К встрече с Иваном Бестужев не был допущен, но знал о ней из уст самой государыня. Она легко объяснила, почему Алексею Петровичу не след появляться в шуваловском подвале – чтобы не привлекать к событию внимания, чтоб сохранить дело в тайне. В этом был резон, Бестужев с пониманием отнесся к словам государыни. Это было год назад, тогда Елизавета чувствовала себя не в пример лучше.
А что теперь? Был еще один претендент на русский трон – малолетний Павел Петрович. Может, это совсем не подходящая кандидатура, но то, что она будет обсуждаться, Бестужев не сомневался и терпеливо ждал, когда государыня поднимет этот разговор. И вдруг Иван Иванович, походя, случайно встретив канцлера в коридорах дворца, сказал, что-де появилась у государыни-матушки новая мысль – назначить наследником малолетнего Павла.
Бестужев помертвел. «А как же родители?» – хотел возопить, но сработала давняя привычка, промолчал, даже бровью не повел. Попробуй пойми здесь, нечаянно сказал об этом Шувалов или сознательно, но то, что государыня сама не посоветовалась об этом с канцлером, глубоко уязвило его и огорчило. Кредит твой, Алексей Петрович, пал…

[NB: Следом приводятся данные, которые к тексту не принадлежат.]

/-- A step of the unit is the same whatever events are still to come, and leaves them there (R155). -/
theorem unitStep_withInputs {s t : State} (h : unitStep s = .next t) (l : List Event) :
    unitStep { s with inputs := l } = .next { t with inputs := l } := by
  unfold unitStep at h ⊢
  dsimp only
  cases hseq : s.seq with
  | idle => rw [hseq] at h; cases h; simp only [hseq]
  | run pos =>
    rw [hseq] at h
    cases pos with
    | load =>
      simp only [startOperation] at h ⊢
      split at h
      · exact mulmodEnter_withInputs h l
      · cases h; rfl
      · cases h; rfl
      · simp only [isprimeStart, isqrtEnter] at h ⊢
        split_ifs at h ⊢ <;> cases h <;> rfl
      · cases h
    | mulLoop use =>
      simp only [mulmodLoopStep] at h ⊢
      split_ifs at h ⊢ <;> cases h
      · cases use <;> rfl
      · rfl
    | powLoop =>
      simp only [powmodLoopStep] at h ⊢
      split_ifs at h ⊢
      · cases h; rfl
      · exact mulmodEnter_withInputs h l
      · cases h; rfl
    | powShift =>
      by_cases hpe : (powmodShift s.w).pe = 0#64
      · rw [powmodShiftStep_of_pe_eq_zero hpe] at h
        cases h
        exact powmodShiftStep_of_pe_eq_zero hpe
      · rw [powmodShiftStep_of_pe_ne_zero hpe] at h
        exact (powmodShiftStep_of_pe_ne_zero (s := { s with inputs := l }) hpe).trans (mulmodEnter_withInputs h l)
    | sqrtLoop use =>
      simp only [isqrtLoopStep] at h ⊢
      split_ifs at h ⊢ <;> cases h
      · cases use <;> rfl
      · rfl
    | primeLoop =>
      simp only [isprimeLoopStep] at h ⊢
      split_ifs at h ⊢ <;> cases h <;> rfl
    | ready v => cases h; rfl

/-! ### Runs of the unit alone -/

/-- `n + 1` steps of the unit are one, and then `n` from where it ends. -/
theorem performAll_replicate_unitStep_succ {s t : State} (h : unitStep s = .next t) (n : Nat) :
    performAll (.replicate (n + 1) .unitStep) s = performAll (.replicate n .unitStep) t := by
  simp only [List.replicate_succ, performAll, perform, actionOf, h]

/-- `n + 1` steps of the unit are `n`, and then one from where these end. -/
theorem performAll_replicate_unitStep_succ' {n : Nat} {s t u : State}
    (h : performAll (.replicate n .unitStep) s = .next t) (hstep : unitStep t = .next u) :
    performAll (.replicate (n + 1) .unitStep) s = .next u := by
  rw [List.replicate_add, performAll_append h]
  exact performAll_replicate_unitStep_succ hstep 0

/-- A run begins with the machine's step. -/
theorem run_succ_of_step {M : Host.Core} {s t : M.State} (h : M.step s = .next t) (n : Nat) :
    M.run (n + 1) s = M.run n t := by
  simp only [Host.Core.run, h]

/-- The machine with nothing but `n` steps of the unit ahead takes them and has no event left. -/
theorem run_replicate_unitStep {n : Nat} {s u : State} (h : performAll (.replicate n .unitStep) s = .next u) :
    Host.Core.run Sys2Proof.core n { s with inputs := .replicate n .unitStep } = .next { u with inputs := [] } := by
  induction n generalizing s with
  | zero => cases h; rfl
  | succ n ih =>
    cases hs : unitStep s with
    | next t =>
      rw [performAll_replicate_unitStep_succ hs] at h
      have hstep : Sys2Proof.core.step { s with inputs := .replicate (n + 1) .unitStep } =
          .next { t with inputs := .replicate n .unitStep } := unitStep_withInputs hs _
      exact (run_succ_of_step hstep n).trans (ih h)
    | fault r => simp [List.replicate_succ, performAll, perform, actionOf, hs] at h
    | refused r => simp [List.replicate_succ, performAll, perform, actionOf, hs] at h

/-! ### From the acceptance to the completion -/

section
variable {c : Command} {s : State}

/-- In the idle, fault-free state a command that has the modulus it needs is accepted (R152, R153). -/
theorem submitCommand_commandWord_eq_accept (herr : s.status.err = false) (hbusy : s.status.busy = false)
    (hm : needsModulus c = true → s.modulus ≠ 0#64) :
    submitCommand (commandWord c) s = accept (commandWord c) s := by
  have hmod : ¬ (needsModulus c && s.modulus == 0#64) = true := by simpa using hm
  simp [submitCommand, herr, hbusy, decodeCommand_commandWord, hmod]

/-- From idle, an acceptance and a completion together leave STATUS as it was, with DONE set (R153, R154). -/
theorem completeFlags_acceptFlags {st : Status} (hbusy : st.busy = false) :
    completeFlags (acceptFlags st) = { st with done := true } := by
  obtain ⟨busy, done, err, cause⟩ := st
  cases hbusy
  rfl

/-- The opcode that an acceptance latches selects the command (R71, R153). -/
theorem commandOfOpcode_accept (c : Command) (s : State) :
    commandOfOpcode (accept (commandWord c) s).w.opc = some c :=
  commandOfOpcode_of_decodeCommand (decodeCommand_commandWord c)

theorem unitStep_ready {v : Word} (hseq : s.seq = .run (.ready v)) : unitStep s = .next (complete v s) := by
  rw [unitStep, hseq]

/-- An accepted command whose micro-program returns after `n` steps of the unit is complete one step later (R154). -/
theorem run_complete_of_ready {n : Nat} {w : Working} {v : Word}
    (h : performAll (.replicate n .unitStep) s = .next (microStep w (.ready v) s)) :
    Host.Core.run Sys2Proof.core (n + 1) { s with inputs := .replicate (n + 1) .unitStep } =
      .next { complete v (microStep w (.ready v) s) with inputs := [] } :=
  run_replicate_unitStep (performAll_replicate_unitStep_succ' h (unitStep_ready rfl))

end

/-! ### The mulmod micro-program from its load to its return -/

section
variable {use : MulUse} {s : State}

/-- The unit at the head of the mulmod loop, a bit of K left: a pass (R111). -/
theorem unitStep_mulLoop_of_k_ne_zero (hseq : s.seq = .run (.mulLoop use)) (hm : s.w.m ≠ 0#64) (hk : s.w.k ≠ 0#64) :
    unitStep s = .next (microStep (mulmodPass s.w.m s.w) (.mulLoop use) s) := by
  rw [unitStep, hseq]
  exact (if_neg hk).trans (if_neg hm)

А Иван Иванович бросил фразу, улыбнулся красивым ртом, чуть наморщил лоб, вот, мол, какие мысли не дают спать государыне, и удалился, листая книгу. И всегда-то у младшего Шувалова под рукой книга, в кармане он ее, что ли, носит, чтоб достать при случае, углубиться рассеянно в чтение и уйти от важного разговора и докучливых вопросов.
Если Павла – на трон, то регентами – Шуваловых, а его, Бестужева, – на свалку. Канцлер быстро макнул перо в чернильницу и написал: «Ваше Высочество! Припадаю к стопам Вашим, моля о незамедлительной встрече в связи с событиями чрезвычайными». Записка была написана твердой рукой, и только росчерк, который он поставил вместо подписи, давал возможность предположить, что автор пребывает либо в подпитии, либо в бешенстве.
Написал… А везти кому? Самому надо ехать… Но в Ораниенбаум дорога не близкая, это раз, а главное, появление там самого канцлера будет слишком заметно и для многих подозрительно. А попади эта писулька кому-нибудь в руки, потом беды не оберешься. Бестужев смял бумагу, потом распрямил ее ладонью и порвал на мелкие клочки.
Он сделает все не так. На радость Двору и государыне он устроит бал в честь выигранной под Гросс-Егерсдорфом баталии. Для этих целей отлично подойдет его Каменноостровский дворец. Бал он устроит не очень людный, но драгоценный – для узкого круга лиц, и чтоб все самого лучшего качества и фейерверк с полной затратой, чтоб вензели государыни ракеты в воздухе чертили. На этот бал; дабы отрапортовать патриотический дух, конечно, явится молодой Двор. Кстати, не забыть послать приглашение Понятовскому.
Мысль о бале развеселила канцлера. Удивлю-ка я столицу. Все считают, что канцлер скуп, а он всегда говорил: не скуп, а занят… А сейчас в честь победы да и расщедрился. Вот на балу-то он с великой княгиней все и обсудит.